### Work item
After finding the line containing "u.respond 0x02 .ok" below, please output that line and each following one through the line containing "def State.mayLeave (s", exactly as written.
-------- Supplied records
-- ==== Sys2Proof/Machine/HostCommands.lean ====
section
/-! DEFINITION. The host commands that act (chapter 9): each request is tested as R171 orders, answers with its result,
and has its effect in the same step. -/

namespace Sys2Proof.Machine

/-- A request that fails a test: it has no effect, and the response carries its result alone (R171). -/
def State.fails (s : State) (code : Byte) (r : ResultCode) : State := s.respond code r .empty

/-- A request that is taken: its response, with data formed as its effect leaves them, and the hand-offs (R171). -/
def State.taken (s : State) (code : Byte) (d : ResponseData) : State := (s.respond code .ok d).settle

/-- The frame of a host command: the tests of check and arguments, then the command's own part. -/
def State.hosted {α : Type} (s : State) (t : Moment) (code : Byte) (req : Request) (parse : State → List Byte → Option α)
    (act : α → State → State) : State :=
  match parseRequest code req (parse s) with
  | .error r => (s.advance t).fails code r
  | .ok a => act a (s.advance t)

/-! ## Configuration and membership -/

/-- A drive, isolator and heater that become fitted or cease to be: reset values from now (R181; notes/assumptions/16.md).
The change of the drive state raises no DRIVE_STATE by the model's choice (notes/assumptions/53.md). -/
def State.refit (s : State) (before : Bool) (housedInput : Bool) (p : Pan) : State :=
  if before = s.fitted p then s
  else
    let t := ((s.mapPd p fun _ => Drive.reset housedInput s.now s.deadInterval s.lowerLimit (s.collectorSetpoint 0)).mapIso p
      fun i => Isolator.reset i.contacts).mapHeater p fun _ => Heater.reset s.now
    ((t.clearArcs p).mapPins fun x => x.set (.housed p) ⟨housedInput, s.now⟩).mapIu fun i =>
      { i with scraper := { i.scraper with barred := i.scraper.barred.set p false } }

/-- The bytes written and the fingerprint computed again (R181, R182). -/
def State.writeConfig (s : State) (offset : Nat) (data : List Byte) (housed : Pair Bool) : State :=
  let t := s.mapSc fun x =>
    let m := x.config.writeAll offset data
    { x with config := m, fingerprint := if offset < 28 then fingerprintOf m else x.fingerprint }
  (t.refit (s.fitted .p0) housed.p0 .p0).refit (s.fitted .p1) housed.p1 .p1

/-- WRITE_CONFIG (R181). -/
def execWriteConfig (t : Moment) (req : Request) (housed : Pair Bool) (s : State) : Result :=
  .next (s.hosted t 0x01 req State.configWriteArg fun a u =>
    if u.sc.locked then u.fails 0x01 .locked
    else
      let v := u.writeConfig a.1 a.2 housed
      v.taken 0x01 (.fingerprint v.sc.fingerprint))

/-- READ_CONFIG (R181). -/
def execReadConfig (t : Moment) (req : Request) (s : State) : Result :=
  .next (s.hosted t 0x02 req (fun _ => configReadArg) fun a u =>
    u.respond 0x02 .ok (.config (u.sc.config.readAll a.1 a.2) u.sc.locked u.sc.fingerprint))

/-- JOIN's conditions (R183). -/
def State.mayJoin (s : State) : Bool :=
  isStation s.own && s.rlp.port = .offline && !s.sc.supplyLow && s.allDown &&
    [Pan.p0, Pan.p1].all fun p => !s.fitted p || s.panPosition p ≤ s.trainLength

/-- JOIN taken (R17, R104, R155, R183). -/
def State.join (s : State) : State :=
  let a := (s.mapSc fun x => { x with locked := true }).removeReason .host
  let b := a.mapRu fun r => { r with regime := { r.regime with settled := false } }
  (b.mapRlp fun r => { r with slot := some .join, port := .joining }).refreshIce

/-- JOIN. -/
def execJoin (t : Moment) (req : Request) (s : State) : Result :=
  .next (s.hosted t 0x03 req (fun _ => noArgs) fun _ u =>
    if u.mayJoin then u.join.taken 0x03 .empty else u.fails 0x03 .refused)

/-- LEAVE's conditions (R184). -/
def State.mayLeave (s : State) : Bool := s.transmits && !s.sc.supplyLow && s.sc.leaving = none

/-- LEAVE taken (R104, R166, R184): the LEAVE notice follows within the step once every fitted drive is housed. -/
def State.leave (s : State) : State :=
  let a := (s.mapSc fun x => { x with leaving := some .waiting }).addReason .host
  let b := a.orderAllDown .leave
  if 1 ≤ b.ownGrant then b.giveHeat 0 else b

/-- LEAVE. -/
def execLeave (t : Moment) (req : Request) (s : State) : Result :=
  .next (s.hosted t 0x04 req (fun _ => noArgs) fun _ u =>
    if u.mayLeave then u.leave.taken 0x04 .empty else u.fails 0x04 .refused)

/-! ## Pantographs (R72 to R74) -/

/-- RAISE (R72). A LOWERING drive whose enable is clear meets the BUSY row and the REFUSED row; it answers BUSY, the first of
them, by the model's choice (notes/assumptions/63.md). -/
def execRaise (t : Moment) (req : Request) (s : State) : Result :=
  .next (s.hosted t 0x10 req State.panArg fun p u =>
    match (u.drive p).state with
    | .lowering => u.fails 0x10 .busy
    | .dropped | .blocked => u.fails 0x10 .refused
    | _ =>
      if (u.drive p).enable then (u.mapPd p fun d => { d with raiseRequest := true }).taken 0x10 .empty
      else u.fails 0x10 .refused)

/-- LOWER (R72): the raise request is cleared by the order in every drive state. -/
def execLower (t : Moment) (req : Request) (s : State) : Result :=
  .next (s.hosted t 0x11 req State.panArg fun p u => (u.orderDown p .host).taken 0x11 .empty)

/-- The effect of BLOCK (R73). -/
def State.block (s : State) (p : Pan) : State :=
  let t := s.mapPd p fun d => { d with raiseRequest := false }
  let waiting (u : State) := u.mapPd p fun d => { d with pendingBlock := some (d.pendingBlock.getD .host) }
  match (s.drive p).state with
  | .down => t.blockNow p .host
  | .raising | .up => (waiting t).orderDown p .block
  | .lowering => waiting t
  | _ => t

/-- BLOCK. -/
def execBlock (t : Moment) (req : Request) (s : State) : Result :=
  .next (s.hosted t 0x12 req State.panArg fun p u => (u.block p).taken 0x12 .empty)

/-- UNBLOCK's conditions (R74). -/
def State.mayUnblock (s : State) (p : Pan) : Bool :=
  let d := s.drive p
  !s.dropLine.get p && !s.sc.supplyLow && !(d.housed && sensorLimit < s.position p) && (d.state = .down || d.state = .blocked)

/-- The effect of UNBLOCK (R74). -/
def State.unblock (s : State) (p : Pan) : State :=
  let t := s.mapPd p fun d => { d with enable := true }
  if (s.drive p).state = .blocked then (t.driveTo p .down none).sendYield p else t

/-- UNBLOCK. -/
def execUnblock (t : Moment) (req : Request) (s : State) : Result :=
  .next (s.hosted t 0x13 req State.panArg fun p u =>
    if u.mayUnblock p then (u.unblock p).taken 0x13 .empty else u.fails 0x13 .refused)

/-! ## Regime and changeover -/

/-- A command that queues a notice of origin host (R13, R171): NOT_JOINED, then its own conditions, then QUEUE_FULL, which a
queued vented LEAVE answers too (notes/assumptions/39.md). -/
def State.hostNotice (s : State) (code : Byte) (may : Bool) (n : Notice) (d : ResponseData) (f : State → State) : State :=
  if s.rlp.port != .online then s.fails code .notJoined
  else if !may then s.fails code .refused
  else if s.hostFull || s.ventedHeld then s.fails code .queueFull
  else ((f s).enqueue n true).taken code d

/-- SET_REGIME (R173). -/
def execSetRegime (t : Moment) (req : Request) (s : State) : Result :=
  .next (s.hosted t 0x20 req (fun _ => regimeArg) fun a u =>
    u.hostNotice 0x20 true (.regime (BitVec.ofNat 8 a.1.val) (BitVec.ofNat 8 (directionBit a.2))) .empty id)

/-- The kind and target codes of an announced section (section 11.2). -/
def sectionCodes : SectionKind → Byte × Byte
  | .neutral => (0, 0)
  | .system t => (1, supplyCode t)

/-- ANNOUNCE_SECTION (R111). -/
def execAnnounceSection (t : Moment) (req : Request) (s : State) : Result :=
  .next (s.hosted t 0x21 req (fun _ => sectionArg) fun a u =>
    u.hostNotice 0x21 true
      (.sectionAhead (BitVec.ofNat 8 u.own) u.sq.nextId (sectionCodes a.1).1 (sectionCodes a.1).2 a.2.1 a.2.2)
      (.localId u.sq.nextId) fun v => v.mapSq fun q => { q with nextId := q.nextId + 1 })

/-- PROPOSE_CHANGEOVER (R127). -/
def execProposeChangeover (t : Moment) (req : Request) (s : State) : Result :=
  .next (s.hosted t 0x22 req (fun _ => supplyArg) fun target u =>
    u.hostNotice 0x22 (!u.cu.isOpen && u.ru.regime.system != some target)
      (.coPropose (u.cu.number + 1) (supplyCode target) 0 0 0 0) .empty id)

/-- ABORT_CHANGEOVER (R143). -/
def execAbortChangeover (t : Moment) (req : Request) (s : State) : Result :=
  .next (s.hosted t 0x23 req (fun _ => noArgs) fun _ u =>
    u.hostNotice 0x23 (u.cu.isOpen && u.cu.phase != .adopted && !u.cu.catchUp)
      (.coAbort u.cu.number (systemCode u.cu.target) 2) .empty id)

/-- FORGET's condition (R30). -/
def State.mayForget (s : State) (n : Nat) : Bool :=
  n != s.own && ((s.peer n).status = .silent || (s.peer n).status = .foreign)

/-- The effect of FORGET (R11, R30, R132, R154, R163). -/
def State.forget (s : State) (n : Nat) : State :=
  let a := ((s.removeEntries n).closeStation n).mapPeer n fun _ => Peer.reset
  let b := (a.setGrant n 0).mapIu fun i => { i with table := tableSet i.table n none }
  (b.dropReady n).expect n none

/-- FORGET. -/
def execForget (t : Moment) (req : Request) (s : State) : Result :=
  .next (s.hosted t 0x24 req (fun _ => stationArg) fun n u =>
    if u.mayForget n then (u.forget n).taken 0x24 .empty else u.fails 0x24 .refused)

/-! ## Ice and heating -/

/-- The effect of SET-ICE (R153): a level is forced, or AUTO (`none`) keeps the observation. -/
def State.setIce (s : State) (o : Option Ice) : State :=
  match o with
  | some level => (s.mapIu fun i => { i with forced := true }).observe level
  | none => s.mapIu fun i => { i with forced := false }

/-- SET_ICE. -/
def execSetIce (t : Moment) (req : Request) (s : State) : Result :=
  .next (s.hosted t 0x28 req (fun _ => iceArg) fun o u => (u.setIce o).taken 0x28 .empty)

/-- HEAT (R169). -/
def execHeat (t : Moment) (req : Request) (s : State) : Result :=
  .next (s.hosted t 0x29 req (fun _ => onOffArg) fun b u => (u.mapIu fun i => { i with hostHeat := b }).taken 0x29 .empty)

/-- The effect of UNBLOCK-HEATER (R169). -/
def State.unblockHeater (s : State) (p : Pan) : State :=
  if (s.iu.heaters.get p).inService then s
  else (s.mapHeater p fun h => { h with inService := true, trips := [] }).raiseEvent (.heaterState p)

/-- UNBLOCK_HEATER. -/
def execUnblockHeater (t : Moment) (req : Request) (s : State) : Result :=
  .next (s.hosted t 0x2A req State.panArg fun p u =>
    if u.sc.supplyLow then u.fails 0x2A .refused else (u.unblockHeater p).taken 0x2A .empty)

/-! ## Faults -/

/-- The sticky fault summary as two bytes, bits 11 to 15 zero (section 11.4). -/
def State.faultSummary (s : State) : Word16 := s.lcp.faults.setWidth 16

/-- Whether one of the faults that hold FAULT is set (R104). -/
def State.gearFaulted (s : State) : Bool :=
  s.faultSet .selectorTimeout || s.faultSet .isolatorTimeout || s.faultSet .voltageMismatch

/-- A barred flag cleared, and CLOSED requested where R161 calls for it. -/
def State.unbar (s : State) (p : Pan) : State :=
  if s.iu.scraper.barred.get p then
    let t := s.mapIu fun i => { i with scraper := { i.scraper with barred := i.scraper.barred.set p false } }
    if (s.sg.iso.get p).confirmed != some .closed && ((s.drive p).state = .down || (s.drive p).state = .blocked) then
      t.requestIso p .closed true
    else t
  else s

/-- The effect of CLEAR-FAULTS (R104, R161, R179): the bits, then the SG, then the IU. -/
def State.clearFaults (s : State) (mask : Word16) : State :=
  let a := s.mapLcp fun l => { l with faults := l.faults &&& ~~~(mask.setWidth 11) }
  let b := if a.gearFaulted then a else a.removeReason .fault
  if b.faultSet .isolatorTimeout then b else (b.unbar .p0).unbar .p1

/-- CLEAR_FAULTS. -/
def execClearFaults (t : Moment) (req : Request) (s : State) : Result :=
  .next (s.hosted t 0x40 req (fun _ => maskArg) fun mask u =>
    let v := u.clearFaults mask
    v.taken 0x40 (.faults v.faultSummary))

/-- UNKNOWN_COMMAND (R171): a right check answers BAD_ARG. -/
def execUnknownCommand (t : Moment) (code : Byte) (req : Request) (s : State) : Result :=
  .next (s.hosted t code req (fun _ => fun _ => (none : Option Unit)) fun _ u => u)

/-- TRANSACTION_ABANDONED (R172): nothing is taken and no response is given. -/
def execTransactionAbandoned (t : Moment) (_received : List Byte) (s : State) : Result :=
  .next ((s.advance t).mapLcp fun l => { l with transaction := none })

end Sys2Proof.Machine
end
----------------
### Written solution
    u.respond 0x02 .ok (.config (u.sc.config.readAll a.1 a.2) u.sc.locked u.sc.fingerprint))

/-- JOIN's conditions (R183). -/
def State.mayJoin (s : State) : Bool :=
  isStation s.own && s.rlp.port = .offline && !s.sc.supplyLow && s.allDown &&
    [Pan.p0, Pan.p1].all fun p => !s.fitted p || s.panPosition p ≤ s.trainLength

/-- JOIN taken (R17, R104, R155, R183). -/
def State.join (s : State) : State :=
  let a := (s.mapSc fun x => { x with locked := true }).removeReason .host
  let b := a.mapRu fun r => { r with regime := { r.regime with settled := false } }
  (b.mapRlp fun r => { r with slot := some .join, port := .joining }).refreshIce

/-- JOIN. -/
def execJoin (t : Moment) (req : Request) (s : State) : Result :=
  .next (s.hosted t 0x03 req (fun _ => noArgs) fun _ u =>
    if u.mayJoin then u.join.taken 0x03 .empty else u.fails 0x03 .refused)

/-- LEAVE's conditions (R184). -/
def State.mayLeave (s : State) : Bool := s.transmits && !s.sc.supplyLow && s.sc.leaving = none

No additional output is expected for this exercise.